** YOUR ASSIGNMENT **
Wherever "roundMag" shows up in the records below, copy the whole line.

** RECORDS TO USE **
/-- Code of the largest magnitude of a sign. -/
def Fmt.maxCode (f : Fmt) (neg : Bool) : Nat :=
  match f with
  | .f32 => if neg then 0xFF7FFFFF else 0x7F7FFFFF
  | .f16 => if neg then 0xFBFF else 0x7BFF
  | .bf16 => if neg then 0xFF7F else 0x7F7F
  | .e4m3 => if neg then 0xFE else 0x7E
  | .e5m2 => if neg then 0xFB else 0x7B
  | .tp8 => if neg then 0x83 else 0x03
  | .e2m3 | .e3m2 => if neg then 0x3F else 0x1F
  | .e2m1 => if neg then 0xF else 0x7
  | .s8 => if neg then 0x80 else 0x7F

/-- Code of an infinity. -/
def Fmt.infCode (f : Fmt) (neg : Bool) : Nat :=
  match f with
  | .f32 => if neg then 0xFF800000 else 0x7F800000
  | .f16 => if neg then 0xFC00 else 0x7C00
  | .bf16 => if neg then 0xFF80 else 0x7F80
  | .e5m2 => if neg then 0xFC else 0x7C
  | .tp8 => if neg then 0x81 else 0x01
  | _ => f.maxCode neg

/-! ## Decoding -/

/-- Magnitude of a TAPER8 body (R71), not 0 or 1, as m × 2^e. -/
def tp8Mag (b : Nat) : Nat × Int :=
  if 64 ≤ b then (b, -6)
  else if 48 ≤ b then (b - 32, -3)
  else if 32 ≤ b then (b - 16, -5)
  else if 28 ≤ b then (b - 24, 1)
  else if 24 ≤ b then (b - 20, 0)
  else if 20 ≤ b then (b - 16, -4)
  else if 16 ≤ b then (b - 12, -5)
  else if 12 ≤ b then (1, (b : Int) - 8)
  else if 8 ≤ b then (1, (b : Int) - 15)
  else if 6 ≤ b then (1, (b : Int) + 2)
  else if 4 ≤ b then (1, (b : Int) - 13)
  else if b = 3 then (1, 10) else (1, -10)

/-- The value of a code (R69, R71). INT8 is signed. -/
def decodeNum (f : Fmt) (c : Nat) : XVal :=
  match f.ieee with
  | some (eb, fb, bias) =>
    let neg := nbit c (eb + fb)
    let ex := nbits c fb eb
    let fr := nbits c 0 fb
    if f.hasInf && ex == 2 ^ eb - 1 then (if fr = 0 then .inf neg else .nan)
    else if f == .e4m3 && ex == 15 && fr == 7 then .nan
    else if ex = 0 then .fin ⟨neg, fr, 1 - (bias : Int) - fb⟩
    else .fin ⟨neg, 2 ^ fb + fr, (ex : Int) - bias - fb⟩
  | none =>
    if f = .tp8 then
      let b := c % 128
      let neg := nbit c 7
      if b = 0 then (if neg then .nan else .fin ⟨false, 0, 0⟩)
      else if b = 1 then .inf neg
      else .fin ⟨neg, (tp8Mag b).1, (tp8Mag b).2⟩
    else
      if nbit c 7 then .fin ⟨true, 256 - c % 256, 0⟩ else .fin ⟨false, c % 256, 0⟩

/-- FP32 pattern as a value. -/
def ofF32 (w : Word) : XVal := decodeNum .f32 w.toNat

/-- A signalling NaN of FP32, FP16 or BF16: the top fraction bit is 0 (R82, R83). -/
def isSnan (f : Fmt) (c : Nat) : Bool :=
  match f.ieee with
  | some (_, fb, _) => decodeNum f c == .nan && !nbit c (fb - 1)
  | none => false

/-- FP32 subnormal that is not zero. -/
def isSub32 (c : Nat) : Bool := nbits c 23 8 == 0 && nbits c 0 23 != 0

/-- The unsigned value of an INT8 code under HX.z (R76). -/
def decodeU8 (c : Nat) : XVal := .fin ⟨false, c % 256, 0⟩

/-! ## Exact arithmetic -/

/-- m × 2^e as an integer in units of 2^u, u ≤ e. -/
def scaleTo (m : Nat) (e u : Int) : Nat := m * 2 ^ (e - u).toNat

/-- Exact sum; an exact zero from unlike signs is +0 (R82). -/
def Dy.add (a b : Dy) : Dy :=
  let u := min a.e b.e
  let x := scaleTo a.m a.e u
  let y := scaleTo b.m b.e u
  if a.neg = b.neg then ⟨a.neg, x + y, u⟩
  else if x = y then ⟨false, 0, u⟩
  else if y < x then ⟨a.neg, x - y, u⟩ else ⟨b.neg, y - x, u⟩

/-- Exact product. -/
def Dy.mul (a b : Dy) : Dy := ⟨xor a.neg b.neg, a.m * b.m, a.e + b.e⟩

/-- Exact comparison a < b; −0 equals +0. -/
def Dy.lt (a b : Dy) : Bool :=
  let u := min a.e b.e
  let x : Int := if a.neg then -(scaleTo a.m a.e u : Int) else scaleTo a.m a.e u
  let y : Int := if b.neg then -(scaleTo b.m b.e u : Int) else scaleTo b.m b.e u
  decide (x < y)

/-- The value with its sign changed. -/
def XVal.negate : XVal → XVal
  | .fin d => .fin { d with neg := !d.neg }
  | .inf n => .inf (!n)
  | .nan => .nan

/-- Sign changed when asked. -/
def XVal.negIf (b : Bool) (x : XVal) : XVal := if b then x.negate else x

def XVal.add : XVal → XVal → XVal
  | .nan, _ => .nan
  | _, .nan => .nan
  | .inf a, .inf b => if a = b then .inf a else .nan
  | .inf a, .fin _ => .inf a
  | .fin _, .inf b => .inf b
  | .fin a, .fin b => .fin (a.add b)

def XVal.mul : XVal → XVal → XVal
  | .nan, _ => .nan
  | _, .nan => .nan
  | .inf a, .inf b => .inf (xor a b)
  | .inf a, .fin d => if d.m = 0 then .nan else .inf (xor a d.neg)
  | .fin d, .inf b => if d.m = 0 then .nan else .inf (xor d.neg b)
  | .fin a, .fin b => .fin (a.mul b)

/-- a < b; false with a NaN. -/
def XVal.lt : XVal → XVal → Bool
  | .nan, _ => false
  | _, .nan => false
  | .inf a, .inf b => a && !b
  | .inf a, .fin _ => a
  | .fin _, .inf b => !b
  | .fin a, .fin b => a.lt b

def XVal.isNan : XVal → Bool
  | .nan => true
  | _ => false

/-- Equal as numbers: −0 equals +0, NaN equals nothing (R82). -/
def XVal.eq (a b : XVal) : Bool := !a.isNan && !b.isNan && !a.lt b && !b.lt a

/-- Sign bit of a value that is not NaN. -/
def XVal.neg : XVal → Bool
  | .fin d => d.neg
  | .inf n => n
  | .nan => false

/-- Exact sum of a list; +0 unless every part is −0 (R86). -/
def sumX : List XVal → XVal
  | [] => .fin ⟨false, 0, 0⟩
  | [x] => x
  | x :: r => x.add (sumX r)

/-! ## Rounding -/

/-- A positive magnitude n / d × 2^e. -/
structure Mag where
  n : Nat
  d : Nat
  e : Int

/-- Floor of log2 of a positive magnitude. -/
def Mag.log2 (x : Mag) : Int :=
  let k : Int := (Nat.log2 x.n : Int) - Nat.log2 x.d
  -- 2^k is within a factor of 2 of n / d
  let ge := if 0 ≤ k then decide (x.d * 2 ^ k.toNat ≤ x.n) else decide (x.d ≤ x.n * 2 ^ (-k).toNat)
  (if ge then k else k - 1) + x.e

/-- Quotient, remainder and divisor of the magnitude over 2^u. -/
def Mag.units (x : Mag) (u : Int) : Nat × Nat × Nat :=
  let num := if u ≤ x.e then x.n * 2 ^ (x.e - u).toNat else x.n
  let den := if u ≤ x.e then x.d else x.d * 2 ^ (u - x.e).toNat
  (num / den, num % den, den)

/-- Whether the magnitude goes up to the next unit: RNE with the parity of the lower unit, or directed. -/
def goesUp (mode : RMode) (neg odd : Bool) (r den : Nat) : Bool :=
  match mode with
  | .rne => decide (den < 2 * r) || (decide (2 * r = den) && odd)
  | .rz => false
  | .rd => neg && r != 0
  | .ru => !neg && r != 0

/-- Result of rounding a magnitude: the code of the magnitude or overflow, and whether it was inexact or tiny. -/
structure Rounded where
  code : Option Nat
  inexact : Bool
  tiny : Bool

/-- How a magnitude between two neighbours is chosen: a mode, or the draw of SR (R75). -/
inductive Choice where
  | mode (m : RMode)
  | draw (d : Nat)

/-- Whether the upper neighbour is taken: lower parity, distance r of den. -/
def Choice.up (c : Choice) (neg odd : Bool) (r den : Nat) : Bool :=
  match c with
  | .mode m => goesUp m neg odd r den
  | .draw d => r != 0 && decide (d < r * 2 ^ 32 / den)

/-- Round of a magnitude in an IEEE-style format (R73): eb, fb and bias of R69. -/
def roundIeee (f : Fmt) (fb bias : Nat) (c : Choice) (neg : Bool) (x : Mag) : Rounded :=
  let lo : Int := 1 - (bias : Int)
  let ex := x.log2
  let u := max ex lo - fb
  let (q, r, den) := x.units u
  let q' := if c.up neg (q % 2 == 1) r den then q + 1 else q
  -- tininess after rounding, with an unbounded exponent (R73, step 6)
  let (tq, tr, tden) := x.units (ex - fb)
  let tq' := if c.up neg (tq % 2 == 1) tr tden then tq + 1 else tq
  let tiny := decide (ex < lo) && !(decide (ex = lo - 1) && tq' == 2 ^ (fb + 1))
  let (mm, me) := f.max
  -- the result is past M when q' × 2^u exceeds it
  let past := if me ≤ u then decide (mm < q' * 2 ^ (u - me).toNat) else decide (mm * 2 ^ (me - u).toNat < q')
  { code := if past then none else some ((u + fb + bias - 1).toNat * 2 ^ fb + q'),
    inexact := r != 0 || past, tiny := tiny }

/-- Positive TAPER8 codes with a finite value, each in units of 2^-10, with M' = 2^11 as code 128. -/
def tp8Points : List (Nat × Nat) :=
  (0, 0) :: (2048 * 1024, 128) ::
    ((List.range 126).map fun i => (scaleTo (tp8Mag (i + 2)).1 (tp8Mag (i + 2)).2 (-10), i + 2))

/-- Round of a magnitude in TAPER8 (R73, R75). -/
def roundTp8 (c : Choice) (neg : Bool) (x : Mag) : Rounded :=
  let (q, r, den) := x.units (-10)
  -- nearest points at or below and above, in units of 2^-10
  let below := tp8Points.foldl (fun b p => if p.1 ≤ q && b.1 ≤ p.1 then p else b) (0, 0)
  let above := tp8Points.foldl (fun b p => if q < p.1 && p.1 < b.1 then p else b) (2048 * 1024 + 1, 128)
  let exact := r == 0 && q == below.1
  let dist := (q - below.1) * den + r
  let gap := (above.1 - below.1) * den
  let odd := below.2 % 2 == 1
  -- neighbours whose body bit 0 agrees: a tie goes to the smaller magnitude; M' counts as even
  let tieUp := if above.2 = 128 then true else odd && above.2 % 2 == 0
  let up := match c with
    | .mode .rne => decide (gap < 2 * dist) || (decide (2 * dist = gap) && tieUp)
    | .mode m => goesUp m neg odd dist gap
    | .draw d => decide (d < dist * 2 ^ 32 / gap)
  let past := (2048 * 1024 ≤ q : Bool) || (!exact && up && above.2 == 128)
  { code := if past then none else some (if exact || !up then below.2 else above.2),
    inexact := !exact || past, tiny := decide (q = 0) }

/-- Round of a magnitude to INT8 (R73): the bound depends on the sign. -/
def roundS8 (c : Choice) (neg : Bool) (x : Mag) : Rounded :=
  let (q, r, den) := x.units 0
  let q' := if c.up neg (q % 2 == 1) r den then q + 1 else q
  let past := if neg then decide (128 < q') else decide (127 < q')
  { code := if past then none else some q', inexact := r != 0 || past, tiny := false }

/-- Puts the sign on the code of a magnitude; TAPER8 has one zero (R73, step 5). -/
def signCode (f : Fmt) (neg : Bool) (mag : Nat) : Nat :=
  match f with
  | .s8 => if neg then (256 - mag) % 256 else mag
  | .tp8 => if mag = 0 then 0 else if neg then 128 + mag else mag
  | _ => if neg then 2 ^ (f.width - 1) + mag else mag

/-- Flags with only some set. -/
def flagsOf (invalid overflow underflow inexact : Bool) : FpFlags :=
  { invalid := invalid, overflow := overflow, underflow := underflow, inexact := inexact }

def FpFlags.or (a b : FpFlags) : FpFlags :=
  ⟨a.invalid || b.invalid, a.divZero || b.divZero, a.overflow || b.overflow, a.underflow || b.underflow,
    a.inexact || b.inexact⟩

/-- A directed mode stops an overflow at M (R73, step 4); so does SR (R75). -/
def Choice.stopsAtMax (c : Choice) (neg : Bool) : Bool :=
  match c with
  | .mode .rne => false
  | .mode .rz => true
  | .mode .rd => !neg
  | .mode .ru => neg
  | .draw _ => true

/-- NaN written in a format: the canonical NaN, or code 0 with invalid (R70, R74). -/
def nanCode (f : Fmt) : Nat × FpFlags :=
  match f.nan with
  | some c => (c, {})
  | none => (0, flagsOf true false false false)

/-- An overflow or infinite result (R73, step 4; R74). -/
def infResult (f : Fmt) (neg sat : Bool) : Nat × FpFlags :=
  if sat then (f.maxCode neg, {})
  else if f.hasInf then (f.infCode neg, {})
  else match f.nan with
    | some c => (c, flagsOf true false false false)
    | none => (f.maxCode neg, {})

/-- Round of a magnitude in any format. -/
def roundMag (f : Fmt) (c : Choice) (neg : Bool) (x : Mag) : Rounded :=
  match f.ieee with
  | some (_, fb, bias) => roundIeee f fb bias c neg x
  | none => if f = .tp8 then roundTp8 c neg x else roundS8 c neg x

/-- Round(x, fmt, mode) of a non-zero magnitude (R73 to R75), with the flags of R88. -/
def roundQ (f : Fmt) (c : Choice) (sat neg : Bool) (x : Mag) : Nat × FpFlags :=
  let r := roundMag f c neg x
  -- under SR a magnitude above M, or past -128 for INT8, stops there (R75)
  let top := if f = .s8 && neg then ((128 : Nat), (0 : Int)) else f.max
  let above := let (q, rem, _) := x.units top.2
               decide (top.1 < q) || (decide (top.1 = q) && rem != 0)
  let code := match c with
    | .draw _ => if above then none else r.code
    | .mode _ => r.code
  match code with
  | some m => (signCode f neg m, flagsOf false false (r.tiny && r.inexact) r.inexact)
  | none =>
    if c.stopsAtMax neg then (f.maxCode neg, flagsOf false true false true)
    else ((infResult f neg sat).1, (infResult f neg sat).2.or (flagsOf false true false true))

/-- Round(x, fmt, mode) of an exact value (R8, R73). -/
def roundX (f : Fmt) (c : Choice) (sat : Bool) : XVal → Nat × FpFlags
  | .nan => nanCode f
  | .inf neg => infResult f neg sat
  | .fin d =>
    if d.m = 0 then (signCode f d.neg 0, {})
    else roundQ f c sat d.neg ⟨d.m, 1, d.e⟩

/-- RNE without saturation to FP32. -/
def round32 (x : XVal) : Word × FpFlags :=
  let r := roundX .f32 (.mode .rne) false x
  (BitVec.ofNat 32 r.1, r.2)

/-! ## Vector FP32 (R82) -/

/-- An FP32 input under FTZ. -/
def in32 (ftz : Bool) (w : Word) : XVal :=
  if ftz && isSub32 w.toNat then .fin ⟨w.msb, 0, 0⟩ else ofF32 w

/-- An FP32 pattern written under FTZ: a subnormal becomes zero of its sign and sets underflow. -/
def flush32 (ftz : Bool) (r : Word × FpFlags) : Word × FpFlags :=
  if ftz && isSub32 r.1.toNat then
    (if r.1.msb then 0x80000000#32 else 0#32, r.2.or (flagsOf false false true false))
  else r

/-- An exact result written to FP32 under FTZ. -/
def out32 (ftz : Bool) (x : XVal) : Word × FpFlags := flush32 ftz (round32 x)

** TASK SOLUTION **
def roundMag (f : Fmt) (c : Choice) (neg : Bool) (x : Mag) : Rounded :=
  let r := roundMag f c neg x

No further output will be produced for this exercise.